Последняя фраза — самая важная из всего земского послания, призывавшего города к созданию нового «совета всея земли». Он и требовался в первую очередь для того, чтобы сначала избрать царя и только уж потом думать об освобождении Москвы и создании правительства. В действительности все произошло, как известно, по-другому. Но, не принимая во внимание того, что выбрать нового царя «общим советом» было целью ополчения князя Дмитрия Пожарского и Кузьмы Минина до прихода его под Москву, можно упустить из виду некоторые детали, становящиеся тогда необъяснимыми. Например, резкие обвинения Авраамия Палицына и троицких старцев, адресованные князю Дмитрию Пожарскому за промедление в движении из Ярославля к Москве. Пока в подмосковных полках поддерживали псковского самозванца «вора Сидорку, имянуя его бывшим своим царем», позиции нового движения была сильнее.
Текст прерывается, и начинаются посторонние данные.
def rows_passage0 : List RegRow :=
  [⟨0x3800000, [(2, 4096)], [⟨0, 1, .rwm, 0⟩, ⟨1, 1, .rwm, 0⟩, ⟨2, 24, .rwm, 0x186a0⟩]⟩,
   ⟨0x3800004, [(2, 4096)], [⟨0, 1, .ro, 0⟩, ⟨1, 1, .w1c, 0⟩, ⟨2, 1, .w1c, 0⟩, ⟨3, 2, .ro, 0⟩, ⟨5, 2, .ro, 0⟩, ⟨7, 3, .ro, 0⟩, ⟨10, 1, .w1c, 0⟩, ⟨11, 1, .w1c, 0⟩]⟩,
   ⟨0x3800008, [(2, 4096)], [⟨0, 4, .ro, 0⟩, ⟨4, 3, .ro, 0⟩, ⟨7, 1, .ro, 0⟩, ⟨8, 1, .ro, 0⟩]⟩,
   ⟨0x380000c, [(2, 4096)], [⟨0, 36, .ro, 0⟩]⟩,
   ⟨0x3800010, [(2, 4096)], [⟨0, 18, .ro, 0⟩]⟩,
   ⟨0x3800014, [(2, 4096)], [⟨0, 32, .ro, 0⟩]⟩,
   ⟨0x3800018, [(2, 4096)], [⟨0, 16, .ro, 0⟩]⟩,
   ⟨0x380001c, [(2, 4096)], [⟨0, 32, .ro, 0⟩]⟩,
   ⟨0x3800020, [(2, 4096)], [⟨0, 32, .ro, 0⟩]⟩,
   ⟨0x3800024, [(2, 4096)], [⟨0, 32, .rw, 0⟩]⟩,
   ⟨0x3800028, [(2, 4096)], [⟨0, 32, .rw, 0⟩]⟩,
   ⟨0x380002c, [(2, 4096)], [⟨0, 16, .ro, 0⟩]⟩]

def rows_passage1 : List RegRow :=
  [⟨0x3800030, [(2, 4096)], [⟨0, 42, .ro, 0⟩]⟩,
   ⟨0x3800034, [(2, 4096)], [⟨0, 32, .ro, 0⟩]⟩,
   ⟨0x3800038, [(2, 4096)], [⟨0, 10, .rwm, 0⟩, ⟨10, 1, .ro, 0⟩, ⟨11, 1, .ro, 0⟩]⟩,
   ⟨0x3800800, [(2, 4096), (256, 8)], [⟨16, 26, .rwm, 0⟩, ⟨42, 1, .rwm, 0⟩, ⟨43, 1, .rwm, 0⟩]⟩,
   ⟨0x3800804, [(2, 4096), (256, 8)], [⟨16, 26, .rwm, 0⟩, ⟨42, 1, .rwm, 0⟩, ⟨43, 1, .rwm, 0⟩, ⟨44, 1, .rwm, 0⟩]⟩,
   ⟨0x3802000, [(11, 32)], [⟨0, 1, .ro, 0⟩, ⟨1, 1, .ro, 0⟩]⟩,
   ⟨0x3802004, [(11, 32)], [⟨0, 32, .ro, 0⟩]⟩,
   ⟨0x3802008, [(11, 32)], [⟨0, 16, .ro, 0⟩]⟩]

/-- The registers of one block of R678. -/
def rows_passage : List RegRow := rows_passage0 ++ rows_passage1

def rows_measure0 : List RegRow :=
  [⟨0x3a00000, [(32, 32)], [⟨0, 6, .ro, 0⟩, ⟨6, 1, .ro, 0⟩, ⟨7, 1, .wo, 0⟩, ⟨8, 1, .wo, 0⟩, ⟨9, 2, .ro, 0⟩, ⟨11, 3, .ro, 0⟩]⟩,
   ⟨0x3a00004, [(32, 32)], [⟨0, 1, .rw, 0⟩]⟩,
   ⟨0x3a00008, [(32, 32)], [⟨0, 1, .wo, 0⟩]⟩,
   ⟨0x3a0000c, [(32, 32)], [⟨0, 1, .ro, 0⟩, ⟨1, 1, .w1c, 0⟩, ⟨2, 1, .w1c, 0⟩, ⟨3, 1, .w1c, 0⟩]⟩,
   ⟨0x3a00010, [(32, 32)], [⟨0, 12, .ro, 0⟩, ⟨12, 1, .ro, 0⟩, ⟨13, 4, .ro, 0⟩]⟩,
   ⟨0x3a00014, [(32, 32)], [⟨0, 48, .ro, 0⟩]⟩,
   ⟨0x3a00018, [(32, 32)], [⟨0, 32, .ro, 0⟩]⟩,
   ⟨0x3a01000, [(16, 16)], [⟨0, 6, .ro, 0⟩, ⟨6, 1, .ro, 0⟩, ⟨7, 1, .wo, 0⟩, ⟨8, 1, .wo, 0⟩, ⟨9, 2, .ro, 0⟩, ⟨11, 3, .ro, 0⟩]⟩,
   ⟨0x3a01004, [(16, 16)], [⟨0, 1, .rw, 0⟩, ⟨1, 1, .rw, 0⟩, ⟨2, 1, .rw, 0⟩]⟩,
   ⟨0x3a01008, [(16, 16)], [⟨0, 3, .ro, 0⟩, ⟨3, 3, .ro, 0⟩, ⟨6, 1, .w1c, 0⟩, ⟨7, 1, .w1c, 0⟩]⟩,
   ⟨0x3a02000, [(64, 16)], [⟨0, 6, .ro, 0⟩, ⟨6, 1, .ro, 0⟩, ⟨7, 1, .wo, 0⟩, ⟨8, 1, .wo, 0⟩, ⟨9, 2, .ro, 0⟩, ⟨11, 3, .ro, 0⟩]⟩,
   ⟨0x3a02004, [(64, 16)], [⟨0, 1, .rw, 0⟩, ⟨1, 1, .rw, 0⟩, ⟨2, 2, .rw, 2⟩]⟩]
Грамота 7 апреля 1612 года напоминала о прежних обещаниях князя Дмитрия Трубецкого (единственный раз когда он был упомянут) и Ивана Заруцкого, «чтобы им без совету всей земли государя не выбирати». Присяга Сидорке давала бесспорный аргумент для обвинения казаков и лишний раз напоминала тем, кого я ополчении хотели видеть в своих союзниках, об их общем враге: «хотя по своему первому злому совету, бояр и дворян и всяких чинов людей и земьских и уездных лутчих людей, побита и животы розграбити, владета бы им по своему воровскому казацкому обычаю». Особенный (и справедливый) гнев вызывало возвращение ненавистного имени «царя Дмитрия»: «Как сатана омрачи очи их! При них Колужской их царь убит и безглавен лежал всем на видение шесть недель, и о том они из Колуги к Москве и по всем городом писали, что их царь убит, и про то всем православным христаяном ведомо». При этом в ополчении ве забывали еще про одну опасность, исходившую от признания царем сына Марины Мнишек, и формулировали свою программу очень ясное «И ныне, господа, мы все православные християне общим советом, со слався со всею землею, обет Богу и души свои дали на том, что нам и воровскому царю Сидорку, и Марине и сыну ее не служити и против врагов и разорителей веры християнской, полских и литовских людей стояти в крепости неподвижно».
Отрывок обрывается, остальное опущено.